**EXERCISE**
Note how many lines in these entries contain "GenId", and reply with that number alone.

Collected data entries
☆ ☆ ☆ ☆ ☆ ☆ ☆

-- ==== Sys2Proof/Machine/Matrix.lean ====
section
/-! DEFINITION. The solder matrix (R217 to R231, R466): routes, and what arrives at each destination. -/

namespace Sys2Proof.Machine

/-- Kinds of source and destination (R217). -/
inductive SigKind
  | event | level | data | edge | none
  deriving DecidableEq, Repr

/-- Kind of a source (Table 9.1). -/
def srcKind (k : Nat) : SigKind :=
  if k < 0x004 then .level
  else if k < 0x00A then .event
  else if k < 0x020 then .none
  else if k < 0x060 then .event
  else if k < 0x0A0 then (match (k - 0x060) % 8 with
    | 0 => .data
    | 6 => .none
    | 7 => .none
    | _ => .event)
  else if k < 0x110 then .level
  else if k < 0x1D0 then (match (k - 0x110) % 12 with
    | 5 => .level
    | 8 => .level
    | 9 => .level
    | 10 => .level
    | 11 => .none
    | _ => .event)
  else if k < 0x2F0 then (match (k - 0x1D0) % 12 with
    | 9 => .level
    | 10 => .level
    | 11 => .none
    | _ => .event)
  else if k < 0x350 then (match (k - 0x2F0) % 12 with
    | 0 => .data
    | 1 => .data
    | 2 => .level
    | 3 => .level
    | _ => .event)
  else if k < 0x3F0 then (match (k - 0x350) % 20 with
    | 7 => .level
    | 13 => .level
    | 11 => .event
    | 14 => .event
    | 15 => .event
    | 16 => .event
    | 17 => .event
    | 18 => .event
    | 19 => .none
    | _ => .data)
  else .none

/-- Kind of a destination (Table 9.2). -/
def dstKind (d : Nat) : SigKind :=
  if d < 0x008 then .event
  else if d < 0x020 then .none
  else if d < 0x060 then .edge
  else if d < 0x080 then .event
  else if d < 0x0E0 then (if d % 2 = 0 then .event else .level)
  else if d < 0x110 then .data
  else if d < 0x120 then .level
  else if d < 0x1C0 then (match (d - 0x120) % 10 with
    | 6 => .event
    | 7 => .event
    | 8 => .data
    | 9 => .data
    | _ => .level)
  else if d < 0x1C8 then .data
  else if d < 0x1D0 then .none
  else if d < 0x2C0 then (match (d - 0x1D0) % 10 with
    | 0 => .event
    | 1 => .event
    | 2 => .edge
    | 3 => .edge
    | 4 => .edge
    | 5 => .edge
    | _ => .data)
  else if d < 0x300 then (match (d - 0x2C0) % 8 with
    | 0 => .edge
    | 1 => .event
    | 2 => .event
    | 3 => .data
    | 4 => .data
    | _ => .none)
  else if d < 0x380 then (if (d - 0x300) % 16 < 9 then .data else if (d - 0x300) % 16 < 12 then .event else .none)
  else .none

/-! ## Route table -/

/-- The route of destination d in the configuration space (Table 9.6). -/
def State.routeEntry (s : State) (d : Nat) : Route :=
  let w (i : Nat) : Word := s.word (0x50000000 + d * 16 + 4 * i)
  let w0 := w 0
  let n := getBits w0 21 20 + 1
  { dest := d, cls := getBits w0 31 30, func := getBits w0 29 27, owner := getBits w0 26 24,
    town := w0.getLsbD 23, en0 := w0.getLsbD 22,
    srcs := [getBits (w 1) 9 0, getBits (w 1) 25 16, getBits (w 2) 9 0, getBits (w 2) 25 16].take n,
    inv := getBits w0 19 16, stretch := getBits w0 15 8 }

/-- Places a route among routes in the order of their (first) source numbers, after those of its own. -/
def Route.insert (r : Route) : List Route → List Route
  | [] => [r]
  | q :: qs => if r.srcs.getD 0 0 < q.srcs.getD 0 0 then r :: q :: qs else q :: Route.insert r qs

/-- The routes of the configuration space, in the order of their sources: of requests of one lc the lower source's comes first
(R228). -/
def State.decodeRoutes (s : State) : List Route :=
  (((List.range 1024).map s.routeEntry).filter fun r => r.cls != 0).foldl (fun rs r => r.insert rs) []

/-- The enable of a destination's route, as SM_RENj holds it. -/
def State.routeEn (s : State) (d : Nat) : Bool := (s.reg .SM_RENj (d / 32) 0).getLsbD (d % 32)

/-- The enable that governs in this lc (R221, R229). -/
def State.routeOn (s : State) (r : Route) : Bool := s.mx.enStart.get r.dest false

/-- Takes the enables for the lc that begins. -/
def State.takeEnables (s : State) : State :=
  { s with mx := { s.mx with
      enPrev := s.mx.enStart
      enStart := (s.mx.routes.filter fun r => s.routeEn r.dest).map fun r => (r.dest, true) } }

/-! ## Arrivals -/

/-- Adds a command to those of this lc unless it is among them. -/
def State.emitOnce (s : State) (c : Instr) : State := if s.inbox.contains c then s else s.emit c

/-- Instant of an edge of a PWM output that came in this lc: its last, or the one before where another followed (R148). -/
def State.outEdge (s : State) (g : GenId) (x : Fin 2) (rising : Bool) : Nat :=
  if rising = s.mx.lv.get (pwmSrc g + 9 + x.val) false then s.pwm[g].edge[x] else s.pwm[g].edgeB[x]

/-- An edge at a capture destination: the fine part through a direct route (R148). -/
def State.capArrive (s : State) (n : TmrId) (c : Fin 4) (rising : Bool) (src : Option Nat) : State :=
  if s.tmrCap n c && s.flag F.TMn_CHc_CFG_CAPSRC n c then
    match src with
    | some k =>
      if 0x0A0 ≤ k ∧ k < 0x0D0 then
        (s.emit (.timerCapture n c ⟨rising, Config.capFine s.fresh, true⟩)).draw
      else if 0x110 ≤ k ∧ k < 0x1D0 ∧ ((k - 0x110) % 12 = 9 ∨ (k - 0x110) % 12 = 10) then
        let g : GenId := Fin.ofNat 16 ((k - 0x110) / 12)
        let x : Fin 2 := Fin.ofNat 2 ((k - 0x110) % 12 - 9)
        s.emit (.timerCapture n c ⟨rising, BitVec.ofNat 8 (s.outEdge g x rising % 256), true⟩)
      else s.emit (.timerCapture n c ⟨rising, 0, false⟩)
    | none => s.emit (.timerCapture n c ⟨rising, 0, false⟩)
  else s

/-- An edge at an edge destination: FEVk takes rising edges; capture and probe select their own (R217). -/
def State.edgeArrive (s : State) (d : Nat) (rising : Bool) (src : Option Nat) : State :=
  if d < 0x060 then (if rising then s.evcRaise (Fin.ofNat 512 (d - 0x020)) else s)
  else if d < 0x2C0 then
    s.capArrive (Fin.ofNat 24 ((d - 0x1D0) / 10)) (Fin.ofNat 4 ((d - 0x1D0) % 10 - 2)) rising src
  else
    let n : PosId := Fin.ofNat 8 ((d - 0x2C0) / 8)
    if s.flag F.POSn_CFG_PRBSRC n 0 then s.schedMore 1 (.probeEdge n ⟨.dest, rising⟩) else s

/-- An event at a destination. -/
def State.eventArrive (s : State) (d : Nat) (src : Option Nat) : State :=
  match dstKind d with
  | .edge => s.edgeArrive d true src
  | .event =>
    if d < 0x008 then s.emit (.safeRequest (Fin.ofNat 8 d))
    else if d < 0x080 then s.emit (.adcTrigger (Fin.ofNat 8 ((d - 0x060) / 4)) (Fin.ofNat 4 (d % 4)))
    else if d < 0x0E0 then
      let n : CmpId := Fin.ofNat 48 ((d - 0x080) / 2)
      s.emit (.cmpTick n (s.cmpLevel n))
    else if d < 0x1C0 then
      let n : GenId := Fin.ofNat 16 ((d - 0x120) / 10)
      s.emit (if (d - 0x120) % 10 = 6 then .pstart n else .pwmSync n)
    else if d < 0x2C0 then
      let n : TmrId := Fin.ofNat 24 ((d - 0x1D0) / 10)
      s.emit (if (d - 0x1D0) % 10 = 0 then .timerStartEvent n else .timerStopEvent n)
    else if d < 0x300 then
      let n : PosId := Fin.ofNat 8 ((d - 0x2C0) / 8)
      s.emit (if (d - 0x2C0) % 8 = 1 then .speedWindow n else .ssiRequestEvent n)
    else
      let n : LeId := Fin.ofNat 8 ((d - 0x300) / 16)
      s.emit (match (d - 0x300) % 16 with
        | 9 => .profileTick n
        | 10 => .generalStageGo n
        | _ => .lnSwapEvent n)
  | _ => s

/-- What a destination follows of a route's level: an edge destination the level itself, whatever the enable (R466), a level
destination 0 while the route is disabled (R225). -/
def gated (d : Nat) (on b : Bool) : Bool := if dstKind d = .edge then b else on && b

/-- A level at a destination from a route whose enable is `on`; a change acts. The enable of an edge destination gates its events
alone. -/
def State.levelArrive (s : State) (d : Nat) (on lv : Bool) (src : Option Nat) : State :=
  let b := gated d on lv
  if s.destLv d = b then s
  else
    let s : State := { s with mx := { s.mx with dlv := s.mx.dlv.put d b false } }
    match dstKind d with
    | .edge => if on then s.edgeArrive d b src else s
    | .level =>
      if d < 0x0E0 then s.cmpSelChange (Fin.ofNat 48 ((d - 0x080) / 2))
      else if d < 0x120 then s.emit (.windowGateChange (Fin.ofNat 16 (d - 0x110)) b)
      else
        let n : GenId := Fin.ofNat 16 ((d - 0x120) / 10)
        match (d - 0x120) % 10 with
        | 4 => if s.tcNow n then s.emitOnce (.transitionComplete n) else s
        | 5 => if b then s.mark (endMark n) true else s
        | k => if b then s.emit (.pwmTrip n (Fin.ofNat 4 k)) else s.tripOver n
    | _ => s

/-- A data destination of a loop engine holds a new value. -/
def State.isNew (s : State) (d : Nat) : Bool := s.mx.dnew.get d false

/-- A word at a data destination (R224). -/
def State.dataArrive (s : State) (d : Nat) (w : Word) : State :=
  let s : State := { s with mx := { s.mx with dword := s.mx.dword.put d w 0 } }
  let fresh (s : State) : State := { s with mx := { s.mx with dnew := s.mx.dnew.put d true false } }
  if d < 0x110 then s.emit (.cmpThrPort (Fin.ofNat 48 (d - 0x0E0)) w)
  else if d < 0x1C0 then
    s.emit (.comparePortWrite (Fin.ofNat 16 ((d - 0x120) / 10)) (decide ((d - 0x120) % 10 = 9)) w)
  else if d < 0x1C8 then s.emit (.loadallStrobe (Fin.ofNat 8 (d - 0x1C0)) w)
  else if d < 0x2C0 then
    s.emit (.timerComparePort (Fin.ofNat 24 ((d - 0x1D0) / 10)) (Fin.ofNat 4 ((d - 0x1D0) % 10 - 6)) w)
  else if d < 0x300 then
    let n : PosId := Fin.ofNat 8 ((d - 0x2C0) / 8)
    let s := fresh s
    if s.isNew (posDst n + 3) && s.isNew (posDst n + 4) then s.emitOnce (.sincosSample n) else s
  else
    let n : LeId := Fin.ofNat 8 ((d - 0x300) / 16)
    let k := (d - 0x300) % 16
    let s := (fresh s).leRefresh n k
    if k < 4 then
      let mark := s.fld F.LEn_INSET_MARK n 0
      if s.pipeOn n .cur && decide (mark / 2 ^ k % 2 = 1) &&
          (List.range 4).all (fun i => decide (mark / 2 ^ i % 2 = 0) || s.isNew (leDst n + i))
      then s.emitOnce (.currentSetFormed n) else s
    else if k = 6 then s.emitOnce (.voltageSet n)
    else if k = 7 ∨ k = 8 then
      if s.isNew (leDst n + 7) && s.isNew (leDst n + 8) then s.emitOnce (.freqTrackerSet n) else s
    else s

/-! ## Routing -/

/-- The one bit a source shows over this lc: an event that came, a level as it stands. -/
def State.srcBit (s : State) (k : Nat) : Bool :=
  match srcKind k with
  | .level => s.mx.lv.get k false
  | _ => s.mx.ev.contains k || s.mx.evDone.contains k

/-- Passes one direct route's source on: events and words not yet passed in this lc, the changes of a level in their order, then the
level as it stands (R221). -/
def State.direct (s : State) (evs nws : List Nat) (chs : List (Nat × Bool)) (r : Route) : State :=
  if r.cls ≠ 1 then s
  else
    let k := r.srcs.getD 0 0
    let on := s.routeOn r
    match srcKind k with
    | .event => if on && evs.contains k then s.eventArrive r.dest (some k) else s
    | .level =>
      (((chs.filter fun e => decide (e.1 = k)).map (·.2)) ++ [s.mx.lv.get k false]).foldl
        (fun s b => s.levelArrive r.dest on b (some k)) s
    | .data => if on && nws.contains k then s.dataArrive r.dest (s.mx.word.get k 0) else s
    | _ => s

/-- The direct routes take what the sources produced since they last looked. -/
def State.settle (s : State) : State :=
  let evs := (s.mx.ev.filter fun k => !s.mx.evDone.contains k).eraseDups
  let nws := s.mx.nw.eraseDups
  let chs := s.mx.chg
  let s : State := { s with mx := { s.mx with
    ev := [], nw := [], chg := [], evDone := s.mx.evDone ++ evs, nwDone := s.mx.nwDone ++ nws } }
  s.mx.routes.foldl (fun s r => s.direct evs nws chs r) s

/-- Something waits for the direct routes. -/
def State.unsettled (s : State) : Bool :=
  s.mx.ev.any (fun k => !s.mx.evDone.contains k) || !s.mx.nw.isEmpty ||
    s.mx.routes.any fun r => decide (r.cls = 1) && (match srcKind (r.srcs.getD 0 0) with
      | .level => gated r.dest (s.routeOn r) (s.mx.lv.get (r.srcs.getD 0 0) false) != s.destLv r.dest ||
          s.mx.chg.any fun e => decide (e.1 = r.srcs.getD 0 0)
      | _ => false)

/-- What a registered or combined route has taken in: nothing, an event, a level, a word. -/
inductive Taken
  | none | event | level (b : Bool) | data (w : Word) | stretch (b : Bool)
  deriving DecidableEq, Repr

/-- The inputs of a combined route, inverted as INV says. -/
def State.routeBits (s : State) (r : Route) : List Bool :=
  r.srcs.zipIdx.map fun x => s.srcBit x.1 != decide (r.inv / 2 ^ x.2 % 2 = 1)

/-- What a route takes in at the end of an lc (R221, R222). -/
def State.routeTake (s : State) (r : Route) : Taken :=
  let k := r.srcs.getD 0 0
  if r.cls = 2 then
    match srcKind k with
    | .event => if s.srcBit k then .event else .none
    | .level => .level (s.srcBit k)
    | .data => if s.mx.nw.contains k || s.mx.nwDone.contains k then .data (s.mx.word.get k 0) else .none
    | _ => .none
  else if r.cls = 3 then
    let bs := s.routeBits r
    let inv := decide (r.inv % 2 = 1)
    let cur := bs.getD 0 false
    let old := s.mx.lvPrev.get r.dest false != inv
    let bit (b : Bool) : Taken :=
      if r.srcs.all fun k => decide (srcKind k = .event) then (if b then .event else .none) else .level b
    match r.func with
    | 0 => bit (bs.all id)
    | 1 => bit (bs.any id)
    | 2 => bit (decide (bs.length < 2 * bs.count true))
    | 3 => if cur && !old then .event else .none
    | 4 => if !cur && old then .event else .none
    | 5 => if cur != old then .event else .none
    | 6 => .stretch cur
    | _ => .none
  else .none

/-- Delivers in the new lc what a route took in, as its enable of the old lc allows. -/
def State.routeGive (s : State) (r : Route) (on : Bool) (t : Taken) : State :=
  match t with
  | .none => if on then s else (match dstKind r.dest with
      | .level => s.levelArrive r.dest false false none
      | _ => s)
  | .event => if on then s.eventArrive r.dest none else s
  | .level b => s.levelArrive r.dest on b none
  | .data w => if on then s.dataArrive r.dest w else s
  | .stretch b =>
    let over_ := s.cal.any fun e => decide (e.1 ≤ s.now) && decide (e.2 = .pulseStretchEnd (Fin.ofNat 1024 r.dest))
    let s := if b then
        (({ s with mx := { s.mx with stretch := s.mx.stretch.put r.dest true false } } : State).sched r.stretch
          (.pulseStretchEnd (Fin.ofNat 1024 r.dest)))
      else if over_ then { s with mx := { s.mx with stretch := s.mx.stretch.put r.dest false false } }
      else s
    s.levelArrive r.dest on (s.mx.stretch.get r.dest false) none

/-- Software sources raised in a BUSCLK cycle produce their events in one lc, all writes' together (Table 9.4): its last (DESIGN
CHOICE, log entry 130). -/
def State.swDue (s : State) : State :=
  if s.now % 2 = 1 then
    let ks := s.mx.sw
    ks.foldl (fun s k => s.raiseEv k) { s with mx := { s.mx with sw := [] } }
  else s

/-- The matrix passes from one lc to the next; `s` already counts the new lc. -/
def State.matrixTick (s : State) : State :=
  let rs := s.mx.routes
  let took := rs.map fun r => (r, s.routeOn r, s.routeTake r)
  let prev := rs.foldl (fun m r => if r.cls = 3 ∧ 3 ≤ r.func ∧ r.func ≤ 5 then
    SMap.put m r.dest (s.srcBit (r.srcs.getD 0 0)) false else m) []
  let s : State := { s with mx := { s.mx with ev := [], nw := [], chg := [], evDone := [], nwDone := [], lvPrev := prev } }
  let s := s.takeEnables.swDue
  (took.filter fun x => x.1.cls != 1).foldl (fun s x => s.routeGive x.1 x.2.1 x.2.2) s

☆ ☆ ☆ ☆ ☆ ☆ ☆

**RESULT OF THIS TASK**
4